Stored data entries:
/-- A passage before and after matching, planning, firing or readout: only its vehicles, shots, faults and
settlement have changed. -/
structure PassageWorks (p q : Passage) : Prop extends PassageKeeps p q where
  epoch : q.epoch = p.epoch
  openTime : q.openTime = p.openTime
  tailTime : q.tailTime = p.tailTime
  clearTime : q.clearTime = p.clearTime
  axleTotal : q.axleTotal = p.axleTotal
  speed : q.speed = p.speed
  axles : q.axles = p.axles
  exitCount : q.exitCount = p.exitCount
  abandonReason : q.abandonReason = p.abandonReason
  tailWindow : q.tailWindow = p.tailWindow
  exitTimeout : q.exitTimeout = p.exitTimeout
  state : q.state = p.state ∨ (p.state = .clear ∧ q.state = .filed)
    ∨ (p.state = .stopping ∧ q.state = .abandoned)

/-- A record that keeps its passage and everything but vehicles, shots and faults. -/
theorem PassageKeeps.works {p q : Passage} (h : PassageKeeps p q) (h1 : q.epoch = p.epoch := by rfl)
    (h2 : q.openTime = p.openTime := by rfl) (h3 : q.tailTime = p.tailTime := by rfl)
    (h4 : q.clearTime = p.clearTime := by rfl) (h5 : q.axleTotal = p.axleTotal := by rfl)
    (h6 : q.speed = p.speed := by rfl) (h7 : q.axles = p.axles := by rfl)
    (h8 : q.exitCount = p.exitCount := by rfl) (h9 : q.abandonReason = p.abandonReason := by rfl)
    (h10 : q.tailWindow = p.tailWindow := by rfl) (h11 : q.exitTimeout = p.exitTimeout := by rfl)
    (h12 : q.state = p.state := by rfl) : PassageWorks p q :=
  ⟨h, h1, h2, h3, h4, h5, h6, h7, h8, h9, h10, h11, Or.inl h12⟩

theorem PassageWorks.refl (p : Passage) : PassageWorks p p := (PassageKeeps.refl p).works

theorem PassageWorks.trans {p q r : Passage} (h : PassageWorks p q) (k : PassageWorks q r) :
    PassageWorks p r := by
  refine ⟨h.toPassageKeeps.trans k.toPassageKeeps, k.epoch.trans h.epoch, k.openTime.trans h.openTime,
    k.tailTime.trans h.tailTime, k.clearTime.trans h.clearTime, k.axleTotal.trans h.axleTotal,
    k.speed.trans h.speed, k.axles.trans h.axles, k.exitCount.trans h.exitCount,
    k.abandonReason.trans h.abandonReason, k.tailWindow.trans h.tailWindow,
    k.exitTimeout.trans h.exitTimeout, ?_⟩
  rcases h.state with h1 | ⟨h1, h2⟩ | ⟨h1, h2⟩
  · rw [← h1]; exact k.state
  · rcases k.state with k1 | ⟨k1, -⟩ | ⟨k1, -⟩
    · exact Or.inr (Or.inl ⟨h1, k1.trans h2⟩)
    · rw [h2] at k1; cases k1
    · rw [h2] at k1; cases k1
  · rcases k.state with k1 | ⟨k1, -⟩ | ⟨k1, -⟩
    · exact Or.inr (Or.inr ⟨h1, k1.trans h2⟩)
    · rw [h2] at k1; cases k1
    · rw [h2] at k1; cases k1

theorem Passage.modifyShot_works (p : Passage) (k : Nat) (f : Shot → Shot) :
    PassageWorks p (p.modifyShot k f) := (p.modifyShot_keeps k f).works

theorem Passage.recordFault_works (p : Passage) (c : FaultCode) (a k : Option Nat) :
    PassageWorks p (p.recordFault c a k) := (p.recordFault_keeps c a k).works

/-! ## The list of passages -/

theorem changePassage_forall₂ {R : Passage → Passage → Prop} (hr : ∀ p, R p p) (n : Nat)
    (f : Passage → Passage) (l : List Passage)
    (h : ∀ p, l.find? (fun p => p.number == n) = some p → R p (f p)) :
    List.Forall₂ R l (changePassage n f l) := by
  induction l with
  | nil => exact List.Forall₂.nil
  | cons p ps ih =>
    unfold changePassage
    by_cases hp : p.number = n
    · rw [if_pos hp]
      refine List.Forall₂.cons (h p ?_) (List.forall₂_same.2 (fun x _ => hr x))
      simp [hp]
    · rw [if_neg hp]
      refine List.Forall₂.cons (hr p) (ih (fun q hq => h q ?_))
      have : (p.number == n) = false := by simpa using hp
      simpa [List.find?_cons, this] using hq

theorem passage?_number {s : State} {n : Nat} {p : Passage} (h : s.passage? n = some p) :
    p.number = n := by
  have := List.find?_some h
  simpa using this

theorem passage?_mem {s : State} {n : Nat} {p : Passage} (h : s.passage? n = some p) :
    p ∈ s.table.passages := List.mem_of_find?_eq_some h

/-! ## The relation -/

/-- What an operation inside an event leaves alone. -/
structure Keeps (s t : State) : Prop where
  clock : t.clock = s.clock
  tracks : t.tracks = s.tracks
  banks : t.banks = s.banks
  pending : t.pending = s.pending
  counter : t.table.nextNumber = s.table.nextNumber
  passages : List.Forall₂ PassageKeeps s.table.passages t.table.passages
  memory : s.memory.wf → t.memory.wf
  link : s.link.sound → t.link.sound
  idle : s.link.inProgress = none → t.link.inProgress = none ∧ t.link.replies = s.link.replies
  up : t.link.up = s.link.up
  received : t.link.received = s.link.received
  requests : t.link.requests = s.link.requests

theorem PassageKeeps.refl_list (l : List Passage) : List.Forall₂ PassageKeeps l l :=
  List.forall₂_same.2 (fun p _ => PassageKeeps.refl p)

theorem PassageKeeps.trans_list {l m n : List Passage} (h : List.Forall₂ PassageKeeps l m)
    (k : List.Forall₂ PassageKeeps m n) : List.Forall₂ PassageKeeps l n := by
  induction h generalizing n with
  | nil => exact k
  | cons hp _ ih =>
    cases k with
    | cons kp kt => exact List.Forall₂.cons (hp.trans kp) (ih kt)

theorem Keeps.refl (s : State) : Keeps s s :=
  ⟨rfl, rfl, rfl, rfl, rfl, PassageKeeps.refl_list _, id, id, fun h => ⟨h, rfl⟩, rfl, rfl, rfl⟩

theorem Keeps.trans {s t u : State} (h : Keeps s t) (k : Keeps t u) : Keeps s u :=
  ⟨k.clock.trans h.clock, k.tracks.trans h.tracks, k.banks.trans h.banks, k.pending.trans h.pending,
    k.counter.trans h.counter, PassageKeeps.trans_list h.passages k.passages, k.memory ∘ h.memory,
    k.link ∘ h.link,
    fun hs => ⟨(k.idle (h.idle hs).1).1, (k.idle (h.idle hs).1).2.trans (h.idle hs).2⟩,
    k.up.trans h.up, k.received.trans h.received, k.requests.trans h.requests⟩

/-- An operation that touches none of the blocks the relation speaks of. -/
theorem Keeps.inert {s t : State} (hc : t.clock = s.clock := by rfl) (ht : t.tracks = s.tracks := by rfl)
    (hb : t.banks = s.banks := by rfl) (hp : t.pending = s.pending := by rfl)
    (hq : t.table = s.table := by rfl) (hm : t.memory = s.memory := by rfl)
    (hl : t.link = s.link := by rfl) : Keeps s t :=
  ⟨hc, ht, hb, hp, by rw [hq], by rw [hq]; exact PassageKeeps.refl_list _, by rw [hm]; exact id,
    by rw [hl]; exact id, by rw [hl]; exact fun h => ⟨h, rfl⟩, by rw [hl], by rw [hl],
    by rw [hl]⟩

/-- An operation over the link alone that keeps it sound. -/
theorem Keeps.ofLink (s : State) {l : Link} (h : s.link.sound → l.sound)
    (hi : s.link.inProgress = none → l.inProgress = none ∧ l.replies = s.link.replies)
    (hu : l.up = s.link.up := by rfl) (hr : l.received = s.link.received := by rfl)
    (hq : l.requests = s.link.requests := by rfl) : Keeps s { s with link := l } :=
  ⟨rfl, rfl, rfl, rfl, rfl, PassageKeeps.refl_list _, id, h, hi, hu, hr, hq⟩

/-- An operation over memory alone that keeps it canonical. -/
theorem Keeps.setMemory (s : State) {m : FrameMemory} (h : s.memory.wf → m.wf) :
    Keeps s (s.setMemory m) :=
  ⟨rfl, rfl, rfl, rfl, rfl, PassageKeeps.refl_list _, h, id, fun h => ⟨h, rfl⟩, rfl, rfl,
    rfl⟩

theorem Keeps.modifyPassage (s : State) (n : Nat) (f : Passage → Passage)
    (h : ∀ p, s.passage? n = some p → PassageKeeps p (f p)) : Keeps s (s.modifyPassage n f) :=
  ⟨rfl, rfl, rfl, rfl, rfl, changePassage_forall₂ PassageKeeps.refl n f _ h, id, id, fun h => ⟨h, rfl⟩,
    rfl, rfl, rfl⟩

theorem Keeps.modifyShot (s : State) (r : ShotRef) (f : Shot → Shot) : Keeps s (s.modifyShot r f) :=
  Keeps.modifyPassage s _ _ (fun p _ => p.modifyShot_keeps _ f)

theorem Keeps.recordFault (s : State) (n : Nat) (c : FaultCode) (a k : Option Nat) :
    Keeps s (s.recordFault n c a k) :=
  Keeps.modifyPassage s _ _ (fun p _ => p.recordFault_keeps c a k)

theorem Keeps.foldl {α : Type} (f : State → α → State) (h : ∀ s a, Keeps s (f s a)) (l : List α)
    (s : State) : Keeps s (l.foldl f s) := by
  induction l generalizing s with
  | nil => exact Keeps.refl s
  | cons a l ih => exact (h s a).trans (ih _)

◆ Work request ◆
Up to and including the line with "state : q.state", output every line of the records above exactly, starting from the first; output nothing else.

◆ Response area ◆
/-- A passage before and after matching, planning, firing or readout: only its vehicles, shots, faults and
settlement have changed. -/
structure PassageWorks (p q : Passage) : Prop extends PassageKeeps p q where
  epoch : q.epoch = p.epoch
  openTime : q.openTime = p.openTime
  tailTime : q.tailTime = p.tailTime
  clearTime : q.clearTime = p.clearTime
  axleTotal : q.axleTotal = p.axleTotal
  speed : q.speed = p.speed
  axles : q.axles = p.axles
  exitCount : q.exitCount = p.exitCount
  abandonReason : q.abandonReason = p.abandonReason
  tailWindow : q.tailWindow = p.tailWindow
  exitTimeout : q.exitTimeout = p.exitTimeout
  state : q.state = p.state ∨ (p.state = .clear ∧ q.state = .filed)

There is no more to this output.